Einige von den Schriften des A. sind verloren gegangen, z. B. eine expositio Esaiae prophetae und ein liber de sacramento regenerationis (de philosophia), die von Augustin bezeugt werden, auch viele Briefe. Dafür ist ihm vieles – zum Teil nur durch Irrtum Späterer – untergeschoben, vor allem der sog. Ambrosiaster (s. den Art.) und 6 B. de sacramentis. Unsicher ist sein Verhältnis zu der merkwürdigen juristischen Abhandlung de lege Dei oder Collatio legum Mosaicarum et Romanarum, die Rudorff in den Abh. Akad. Berl. 1869, 265-296 mit Bestimmtheit auf A. zurückführen wollte. Vor 438 ist sie jedenfalls geschrieben (neueste Ausgabe mit wertvollen Anmerkungen von Th. Mommsen in Bd. III der Collectio librorum iuris anteiustiniani 1890, vgl. Wellhausen in Theol. Lit. Z. 1891, 70f.). Schon im 6. Jhdt. (Cassiodor inst. divin. lit. 17) wurde von einigen dem A. die lateinische Übersetzung (besser Bearbeitung) von Josephus’ Büchern über den jüdischen Krieg, der sog. Hegesippus zugeschrieben. S. darüber die Artikel Josephos und Hegesippus.

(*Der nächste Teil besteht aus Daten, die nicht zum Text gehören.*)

theorem State.Inv.writeOkay {s : State} (h : s.Inv) : s.writeOkay.Inv :=
  h.of_fields h.errCode rfl rfl rfl rfl rfl rfl rfl rfl

theorem State.Inv.withPad {s : State} (h : s.Inv) (p : Word) : State.Inv { s with pad := p } :=
  h.of_fields h.errCode rfl rfl rfl rfl rfl rfl rfl rfl

/-- An output that fits OBUF is canonical, and exactly its bytes are known (10_state.md R41). -/
theorem State.Inv.output {s : State} (h : s.Inv) {bs : List Byte} (hbs : bs.length ≤ Config.obufCap) :
    (s.output bs).Inv := by
  have holen : (s.output bs).olen.toNat = bs.length := by
    rw [State.output_olen, BitVec.toNat_ofNat]
    simp only [Config.obufCap] at hbs
    omega
  exact
    { errCode := h.errCode
      ibufForm := h.ibufForm
      ibufWindow := h.ibufWindow
      obufForm := Memory.ofBytes_wf obufBase bs
      obufValid := fun a => by
        rw [holen, State.output_obuf, Memory.lookup_ofBytes]
        split
        · simp only [isSome_getElem?]; omega
        · simp only [Option.isSome_none, Bool.false_eq_true, false_iff]; omega
      olenRange := holen.trans_le hbs
      buildFits := h.buildFits
      treeFits := h.treeFits
      treeOfTable := h.treeOfTable }

/-! ### Commands keep the invariant -/

theorem State.Inv.failEncode {s : State} (h : s.Inv) (e : CmdError) (info : Word) : (s.failEncode e info).Inv :=
  ((h.withPad 0).output (Nat.zero_le _)).raise e info

theorem State.Inv.execEncode {s t : State} (h : s.Inv) (ht : execEncode s = .next t) : t.Inv := by
  obtain rfl := Host.Outcome.next.inj ((execEncode_eq s).symm.trans ht)
  cases hres : s.encodeResult with
  | error e => exact h.failEncode e.1 e.2
  | ok bits => exact ((h.withPad _).output ((State.encodeResult_length_le hres).trans (by decide))).succeed

theorem State.Inv.failDecode {s : State} (h : s.Inv) (e : CmdError) : (s.failDecode e).Inv :=
  (h.output (Nat.zero_le _)).raise e 0

theorem State.Inv.execDecode {s t : State} (h : s.Inv) (ht : execDecode s = .next t) : t.Inv := by
  obtain rfl := Host.Outcome.next.inj ((execDecode_eq s).symm.trans ht)
  cases hres : s.decodeResult with
  | error e => exact h.failDecode e
  | ok out => exact (h.output ((State.decodeResult_length_le hres).trans (by decide))).succeed

theorem State.Inv.execBuild {s t : State} (h : s.Inv) (ht : execBuild s = .next t) : t.Inv := by
  obtain rfl := Host.Outcome.next.inj (ht.symm.trans (execBuild_eq s))
  exact h.of_treeValid_false (Nat.zero_le 9) rfl rfl rfl (buildCodes_fits s.freq h.buildFits) h.treeFits rfl

/-- A successful REBUILD leaves the tree of the present table, a failed one no valid tree (42_rebuild.md R160, R174). -/
theorem State.Inv.execRebuild {s t : State} (h : s.Inv) (ht : execRebuild s = .next t) : t.Inv := by
  rcases execRebuild_cases s with ⟨tree, htree, he⟩ | ⟨-, he⟩ <;>
    obtain rfl := Host.Outcome.next.inj (ht.symm.trans he)
  · exact
      { errCode := Nat.zero_le 9
        ibufForm := h.ibufForm
        ibufWindow := h.ibufWindow
        obufForm := h.obufForm
        obufValid := h.obufValid
        olenRange := h.olenRange
        buildFits := h.buildFits
        treeFits := rebuildTable_fits s.codeTable_length_le s.codeTable_code_length h.treeFits htree
        treeOfTable := fun _ => ⟨s.tree, htree⟩ }
  · exact h.of_treeValid_false (CmdError.code_toNat_le .malformedCodeTable) rfl rfl rfl h.buildFits (RebuildStore.clip_fits _) rfl

theorem State.Inv.execClear {s t : State} (h : s.Inv) (ht : execClear s = .next t) : t.Inv := by
  obtain rfl := Host.Outcome.next.inj ht
  have hdropped : State.Inv { s with
      freq := Vector.replicate 256 0
      ctLen := Vector.replicate 256 0
      ilen := 0
      pad := 0
      treeValid := false } :=
    h.of_treeValid_false h.errCode rfl rfl rfl h.buildFits h.treeFits rfl
  exact (hdropped.output (bs := []) (Nat.zero_le _)).succeed

theorem State.Inv.exec {s t : State} (h : s.Inv) (i : Instr) (ht : exec i s = .next t) : t.Inv := by
  cases i with
  | nop =>
    obtain rfl := Host.Outcome.next.inj ht
    exact h.succeed
  | build => exact h.execBuild ht
  | encode => exact h.execEncode ht
  | rebuild => exact h.execRebuild ht
  | decode => exact h.execDecode ht
  | clear => exact h.execClear ht

/-! ### Transactions and reset keep the invariant -/

/-- A word written in the IBUF window keeps the canonical form and the window (20_memory.md R68). -/
theorem State.Inv.storeIbuf {s : State} (h : s.Inv) {a : Nat} (hr : Region.ibuf.Covers a) (ha : a % 4 = 0) (w : Word) :
    State.Inv { s with ibuf := Memory.writeWord s.ibuf a w } where
  errCode := h.errCode
  ibufForm := Memory.writeWord_wf h.ibufForm a w
  ibufWindow := fun x hx => by
    rw [Memory.lookup_writeWord] at hx
    split at hx
    · obtain ⟨hlo, hhi⟩ := hr
      simp only [Region.row, ibufBase, Config.ibufCap] at *
      omega
    · exact h.ibufWindow x hx
  obufForm := h.obufForm
  obufValid := h.obufValid
  olenRange := h.olenRange
  buildFits := h.buildFits
  treeFits := h.treeFits
  treeOfTable := h.treeOfTable

theorem State.Inv.storeRegion {s : State} (h : s.Inv) {r : Region} {a : Nat} (hr : r.Covers a) (ha : a % 4 = 0)
    (w : Word) : (s.storeRegion r a w).Inv := by
  cases r with
  | ilen => exact h.of_fields h.errCode rfl rfl rfl rfl rfl rfl rfl rfl
  | pad => exact h.withPad w
  | freq => exact h.of_fields h.errCode rfl rfl rfl rfl rfl rfl rfl rfl
  | ctLen => exact h.of_treeValid_false h.errCode rfl rfl rfl h.buildFits h.treeFits rfl
  | ctVal => exact h.of_treeValid_false h.errCode rfl rfl rfl h.buildFits h.treeFits rfl
  | ibuf => exact h.storeIbuf hr ha w
  | id => exact h
  | cmd => exact h
  | status => exact h
  | errInfo => exact h
  | olen => exact h
  | obuf => exact h

theorem State.Inv.command {s t : State} (h : s.Inv) (w : Word) (ht : s.command w = .next t) : t.Inv := by
  rcases s.command_cases w with ⟨i, u, -, hu, hc⟩ | ⟨-, hc⟩ <;> obtain rfl := Host.Outcome.next.inj (ht.symm.trans hc)
  · exact (h.exec i hu).writeOkay
  · exact (h.raise .illegalCommand w).writeOkay

/-- Right after a reset the buffers are empty, the arenas are cut to the hardware and no tree is valid. -/
theorem State.afterReset_inv (free : FreeCounters) (q : List HostEvent) :
    State.Inv { State.afterReset free with inputs := q } where
  errCode := Nat.zero_le 9
  ibufForm := List.Pairwise.nil
  ibufWindow := nofun
  obufForm := List.Pairwise.nil
  obufValid := fun _ => ⟨nofun, fun ha => absurd ha.2 (Nat.not_lt.2 ha.1)⟩
  olenRange := Nat.zero_le _
  buildFits := BuildStore.clip_fits _
  treeFits := RebuildStore.clip_fits _
  treeOfTable := nofun

theorem State.Inv.perform {s t : State} (h : s.Inv) (e : HostEvent) (ht : s.perform e = .next t) : t.Inv := by
  cases e with
  | read addr =>
    obtain rfl := Host.Outcome.next.inj ht
    rcases s.hostRead_cases addr with ⟨w, -, hread⟩ | ⟨-, hread⟩ <;> rw [hread]
    · exact h.of_fields h.errCode rfl rfl rfl rfl rfl rfl rfl rfl
    · exact h.of_fields h.errCode rfl rfl rfl rfl rfl rfl rfl rfl
  | reset =>
    obtain rfl := Host.Outcome.next.inj ht
    exact State.afterReset_inv _ _
  | write addr w =>
    rcases s.hostWrite_cases addr w with ⟨-, hw⟩ | ⟨-, hw⟩ | ⟨ha, -, r, -, -, hr, hw⟩
    · obtain rfl := Host.Outcome.next.inj (ht.symm.trans hw)
      exact h.of_fields h.errCode rfl rfl rfl rfl rfl rfl rfl rfl
    · exact h.command w (hw.symm.trans ht)
    · obtain rfl := Host.Outcome.next.inj (ht.symm.trans hw)
      exact (h.storeRegion hr ha w).writeOkay

/-- Settles O59: an idle step changes nothing, and each event the host can issue keeps the invariant. -/
theorem everyStepKeepsTheInvariant : Obligations.EveryStepKeepsTheInvariant := by
  intro s t h ht
  cases hin : s.inputs with
  | nil =>
    obtain rfl := Host.Outcome.next.inj ((step_nil hin).symm.trans ht)
    exact h
  | cons e rest =>
    have htaken : State.Inv { s with inputs := rest } := h.of_fields h.errCode rfl rfl rfl rfl rfl rfl rfl rfl
    exact htaken.perform e ((step_cons hin).symm.trans ht)

/-- Settles O58: the first reset is a reset like every other. -/
theorem resetMeetsTheInvariant : Obligations.ResetMeetsTheInvariant :=
  State.afterReset_inv { reset := 0, obuf := 0, bus := 0, tree := 0 } []

end Sys2Proof.Machine

/-! PROOFS. What each command leaves alone (40_build.md R110; 41_encode.md R140; 42_rebuild.md R160; 43_decode.md R180;
44_system.md R202). -/

namespace Sys2Proof.Machine

/-- The bytes of the OBUF window follow from the fields behind them. -/
theorem SameOutput.of_fields {s t : State} (holen : t.olen = s.olen) (hobuf : t.obuf = s.obuf)
    (hfree : t.free.obuf = s.free.obuf) : SameOutput s t :=
  ⟨holen, hobuf, fun _ ha => State.byteAt_obuf hobuf hfree ha.1 ha.2⟩

theorem exec_rebuild (s : State) : exec .rebuild s = execRebuild s := rfl
theorem exec_decode (s : State) : exec .decode s = execDecode s := rfl
theorem exec_clear (s : State) : exec .clear s = execClear s := rfl

/-! ### BUILD -/

/-- Settles O22: BUILD is one update of the code table, the build scratch and the status. -/
theorem buildSucceedsAndLeavesTheRest : Obligations.BuildSucceedsAndLeavesTheRest := by
  intro s
  exact ⟨_, execBuild_eq s, rfl, rfl, rfl, .of_fields rfl rfl rfl rfl rfl rfl, .of_fields rfl rfl rfl, rfl, rfl⟩

/-- Settles O33: the recorded codes come from FREQ; the old scratch only ends in the new scratch. -/
theorem buildTableDependsOnFreqOnly : Obligations.BuildTableDependsOnFreqOnly := by
  intro s s' hfreq
  have hcodes : (buildCodes s.freq s.build).1 = (buildCodes s'.freq s'.build).1 := by
    rw [hfreq]
    unfold buildCodes
    split <;> rfl
  refine ⟨_, _, execBuild_eq s, execBuild_eq s', ?_, ?_⟩
  · exact congrArg (fun codes => (s.writeCodeTable codes).ctLen) hcodes
  · exact congrArg (fun codes => (s.writeCodeTable codes).ctVal) hcodes

/-! ### ENCODE -/

/-- What every outcome of ENCODE leaves: an error as a success writes PAD, OLEN, OBUF and the status only. -/
structure EncodeFrame (s t : State) : Prop where
  outside : SameOutside s t
  table : SameTable s t
  tree : SameTree s t
  build : t.build = s.build

theorem FailedEncode.frame {s t : State} {code : BitVec 4} {info : Word} (h : FailedEncode s t code info) :
    EncodeFrame s t :=
  ⟨h.outside, h.table, h.tree, h.build⟩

Am berühmtesten haben den Namen des A. wohl seine Bemühungen um Verschönerung des Gottesdienstes gemacht. Welchen Anteil er aber an der mailändischen Liturgie hat, liegt völlig im dunkeln. Dass er der Vater des lateinischen Kirchenliedes ist, steht fest. A. selber und Augustin reden von Hymnen des A. Aber von den zahlreichen hymni Ambrosiani sind zweifellos echt nur 4, darunter aeterne rerum conditor und veni redemptor gentium. Andere möchten die Zahl der ‚echten‘ Hymnen auf 12 oder 18 erhöhen (Biraghi Inni sinceri e carmi di S. Ambrogio, 1862).

Unter den zahllosen Ausgaben der Opera S. Ambrosii ist die beste die der Mauriner in 2 Bänden, Paris 1686–90; nachgedruckt bei Migne Patrol. lat. t. XIV–XVII. Die neueste Edition der Ballerini in Mailand 1875ff. (5 Bände) benützt zwar einige neue Hss. und ist glänzend ausgestattet, aber weder an Akribie noch gar an kritischem Scharfsinn reichen die modernen Editoren heran an du Frisch und le Nourry. Vgl. Vita S. Ambrosii von Paulinus (s. d.), von neueren Böhringer Die Kirche Christi und ihre Zeugen² Bd. X und Förster Ambrosius v. Mailand 1884. Zur litterarischen Kritik das Beste M. Ihm Studia Ambrosiana 1889, zur dogmengeschichtlichen Würdigung: Ad. Harnack Lehrbuch der Dogmengesch. Bd. III s. Index.